On Thu, Apr 16, 2020 at 05:45:31PM -0700, Justin Gottula wrote:
> On Thu, Apr 16, 2020 at 2:47 PM Minchan Kim <minchan@kernel.org> wrote:
> > I couldn't remember why I wanted to do continue even though we knew
> > the write was failure from the beginning.
> >
> > Couldn't we just bail out whenever we encounter the error?
> > Sergey, Justin, what do you think?
> >
> > IMO, it would be more consistent with other error handling.
> 
> As far as being consistent with the rest of the error handling in the
> loop, I think there's a reasonable distinction that can be drawn between
> some of the error cases and others.

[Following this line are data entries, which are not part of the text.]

/-- A branch that moves its path whole (R169): where it is taken to `a`, the checks of R157 pass and the slot at `a` is
not awaited from a switch or for room in its slice (R157, R311, R323), its path stands before the header at `a`; where it is not taken, at the next word. With `link` each lane of active(i) holds
PC + 16 in the pair D. Every other register and path is as before, and so are the slices and the stack of this
path. `p.retry` is set for a slice that executes one instruction again (R192), which leaves the branch to its path
(R452). -/
def Jumps (i : Instr) (x : Ins) (u : Use) (link : Bool) (target : Troupe → Path → Word → Option Int) : Prop :=
  Completes i x u
    (fun s t p act => p.retry = false ∧ ∀ a, target t p act = some a →
      s.checkTarget t a = .ok ∧ s.targetWaits t (.path (refOf t p)) a = none)
    fun _ t p act _ t' => ∃ q, t'.path? p.sel = some q ∧
      (match target t p act with
        | some a => (q.pc : Int) = a ∧ q.blk = none
        | none => q.pc = p.pc + 16) ∧
      q.slices = p.slices ∧ q.stack = p.stack ∧ t.OtherPaths t' p.sel ∧
      (∀ l r, t'.reg l r = if r = 511 then 0 else if (link && act.getLsbD l) = true then
        regAfter (wr2 x.d (BitVec.ofNat 64 (p.pc + 16))) r (t.reg l r) else t.reg l r) ∧
      ∀ l, (t.lane l).SameBut (t'.lane l)

/-- Whether a slice has a lane in a mask. -/
def slicePresent (act : Word) (k : Nat) : Bool := (List.range 4).any fun j => act.getLsbD (4 * k + j)

/-- Whether every lane of a slice in a mask satisfies `c`. -/
def sliceAll (act : Word) (c : Nat → Bool) (k : Nat) : Bool :=
  (List.range 4).all fun j => !act.getLsbD (4 * k + j) || c (4 * k + j)

/-- A fault that an instruction of a path raises in the lanes `m`, with an address for each, is delivered to handler paths
(R191, R404): each slice with a lane of `m` is In handler, its fault registers are written, and its handler path stands
before the handler's header with an empty stack; every other slice is as before. -/
def InHandlers (s : State) (t : Troupe) (p : Path) (m : Word) (code : Nat) (addr : Nat → Nat) (stamp : Nat)
    (s' : State) (t' : Troupe) : Prop :=
  (∀ k, k < 8 → slicePresent m k = true →
    (t'.slice k).st = .inHandler ∧ (t'.slice k).fcode = BitVec.ofNat 32 code ∧
    (t'.slice k).fpc = BitVec.ofNat 64 p.pc ∧ (t'.slice k).fmask = m &&& sliceLanes (sliceBit k) ∧
    (t'.slice k).forig = 0 ∧
    ∃ h ∈ t'.path? (.handler k), h.pc = s.handlerOf t ∧ h.blk = none ∧ h.stack = [] ∧ h.stamp = stamp ∧
      h.slices = sliceBit k) ∧
  (∀ k, k < 8 → slicePresent m k = false → t'.slice k = t.slice k) ∧
  (∀ l, l < t.lanes.length → (t'.lane l).faddr =
    if m.getLsbD l = true then BitVec.ofNat 64 (addr l) else (t.lane l).faddr) ∧
  s'.pool = s.pool

/-- The same where every register is as before and the other slices of the path hold at `stay`. -/
def DeliveredAt (s : State) (t : Troupe) (p : Path) (m : Word) (code : Nat) (addr : Nat → Nat) (stay stamp : Nat)
    (s' : State) (t' : Troupe) : Prop :=
  t.SameRegs t' ∧ InHandlers s t p m code addr stamp s' t' ∧
    ∃ q ∈ t'.path? p.sel, q.pc = stay ∧ q.slices = p.slices &&& ~~~slicesOf m

/-- The same with one address for all lanes. -/
abbrev Delivered (s : State) (t : Troupe) (p : Path) (m : Word) (code addr stay stamp : Nat) (s' : State)
    (t' : Troupe) : Prop := DeliveredAt s t p m code (fun _ => addr) stay stamp s' t'

/-- The stamp of a path after it has issued an instruction (R49, R177). -/
def stampAfter (s : State) (p : Path) (x : Ins) : Nat := if x.yld = true then s.now else p.stamp

/-- A troupe with the one ordinary path 0, `q`, and the one handler path of slice k, `h`, that left it (R31, R404), with
a Live lane in each of its running slices, and no other path. -/
def Troupe.Trapped (t : Troupe) (k : Nat) (q h : Path) : Prop :=
  k < 8 ∧ t.slices.length = 8 ∧ (t.paths = [q, h] ∨ t.paths = [h, q]) ∧ q.sel = .ord 0 ∧ h.sel = .handler k ∧ h.home = 0 ∧
    h.retry = false ∧ q.stack = [] ∧ q.waiting = [] ∧ q.again = 0 ∧ (t.slice k).st = .inHandler ∧
    t.live &&& sliceLanes (sliceBit k) ≠ 0 ∧ t.stepping.getLsbD k = false ∧
    t.slicesIn .following &&& ~~~slicesOf t.live = 0

/-- No path of a troupe waits at a barrier. -/
def Troupe.NoBarWait (t : Troupe) : Prop :=
  ∀ q ∈ t.paths, (match q.wait with | .bar .. | .barwt .. => false | _ => true) = true

/-- No memory has changed: the pool, the lines of every L2 slice, the allotments and the chip memories of every
launch, and the private memory and tile store of one troupe (R300 to R304, R311). -/
def State.SameMemory (s s' : State) (t t' : Troupe) : Prop :=
  s'.pool = s.pool ∧ (∀ d ln, s'.line? d ln = s.line? d ln) ∧ s'.launches = s.launches ∧ s'.ens = s.ens ∧
    t'.tile = t.tile ∧ ∀ l, (t'.lane l).priv = (t.lane l).priv

/-- The byte at a location, as an access of a lane of a troupe finds it: of a global address, that of the home
slice where it holds the line, and that of the pool otherwise (R311). -/
def State.byteAt (s : State) (t : Troupe) (l : Nat) (g : Target) : Byte :=
  match g with
  | .pool h pa _ => s.peekPool h pa
  | g => leByte (s.readChip t l g 1)
where
  /-- The first byte of a list. -/
  leByte : List Byte → Byte
    | [] => 0
    | b :: _ => b

/-- The location `i` bytes above another. -/
def Target.plus (g : Target) (i : Nat) : Target :=
  match g with
  | .priv o => .priv (o + i)
  | .sect k o => .sect k (o + i)
  | .chip d o => .chip d (o + i)
  | .pool h pa k => .pool h (pa + i) k
  | .device h pa => .device h (pa + i)

/-- Which byte of a lane's access a location is. -/
def Target.within (g : Target) (l : Nat) (a : Acc) : Option Nat :=
  let pos := fun (o p : Nat) => if p ≤ o ∧ o < p + a.size then some (o - p) else none
  match g, a.tgt with
  | .priv o, .priv p => if l = a.lane then pos o p else none
  | .sect k o, .sect j p => if k = j then pos o p else none
  | .chip d o, .chip e p => if d = e then pos o p else none
  | .pool h o _, .pool k p _ => if h = k then pos o p else none
  | _, _ => none

/-- The value that a lane's access finds, lowest address in the lowest bits (chapter 00). -/
def State.valueAt (s : State) (t : Troupe) (a : Acc) : Nat :=
  leNat ((List.range a.size).map fun i => s.byteAt t a.lane (a.tgt.plus i))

With some, breaking out immediately is
> obviously the correct action; but with others, it's not as clear-cut.
> 
> For the zram->wb_limit_enable && !zram->bd_wb_limit case, breaking out of
> the loop and immediately returning makes complete sense: once we've hit
> the writeback limit, there's nothing that could happen in future loop
> iterations that could cause us to somehow _not_ be at the limit anymore.
> So there's no reason to continue the loop.
> 
> Similarly, for the alloc_block_bdev(zram) failure case, breaking out of
> the loop and immediately returning also makes complete sense: if we've
> already run out of blocks on the backing device, then continuing to loop
> isn't going to result in is somehow ending up with more backing device
> blocks available. So there's no reason to continue the loop in that case
> either.
> 
> With the zram_bvec_read and submit_bio_wait failure cases, though, it's
> not nearly as clear that a failure on the current slot _automatically_
> guarantees that all future slots would also have errors. For example, in
> the zram_bvec_read failure case, it's entirely possible that the
> decompression code in the currently-used compression backend might have
> had a problem with the current buffer; but that doesn't necessarily seem
> like a clear-cut indication that the same decompression error would
> definitely happen on later iterations of the loop: in fact, many of the
> later slots could very well be ZRAM_HUGE or ZRAM_SAME, and so they would
> avoid that type of error entirely. And in the submit_bio_wait failure
> case, it's also conceivable that the backing device may have had some sort
> of write error with the current block and data buffer, but that the same
> error might not happen again on future iterations of the loop when writing
> a different buffer to potentially an entirely different block. (Especially
> if the backing device happens to be using some kind of complicated driver,
> like one of the weirder LVM/device-mapper backends or a network block
> device.)
> 
> So, at least when it comes to "are these particular failure cases the kind
> where it would certainly make no sense to continue with future loop
> iterations because we would definitely have the same failures then too",
> there's a reasonable argument that the zram_bvec_read and submit_bio_wait
> error cases don't necessarily fit that logic and so potentially shouldn't
> immediately break and return.
> 
> A couple of other considerations came to mind while thinking about this:
> 
> 1. From the standpoint of the user, what should they reasonably be
> expecting to happen when writing "huge"/"idle" to the writeback file? A
> best-effort attempt at doing all possible block writebacks (of the
> requested type) that can possibly be successfully accomplished? Or,
> writeback of only as many blocks as can be done until a (possibly
> transient or not-applicable-to-all-blocks) error pops up, and then
> stopping at that point? I tend to think that the former makes a bit more
> sense, but I don't know for sure if it's the definite Right Answer.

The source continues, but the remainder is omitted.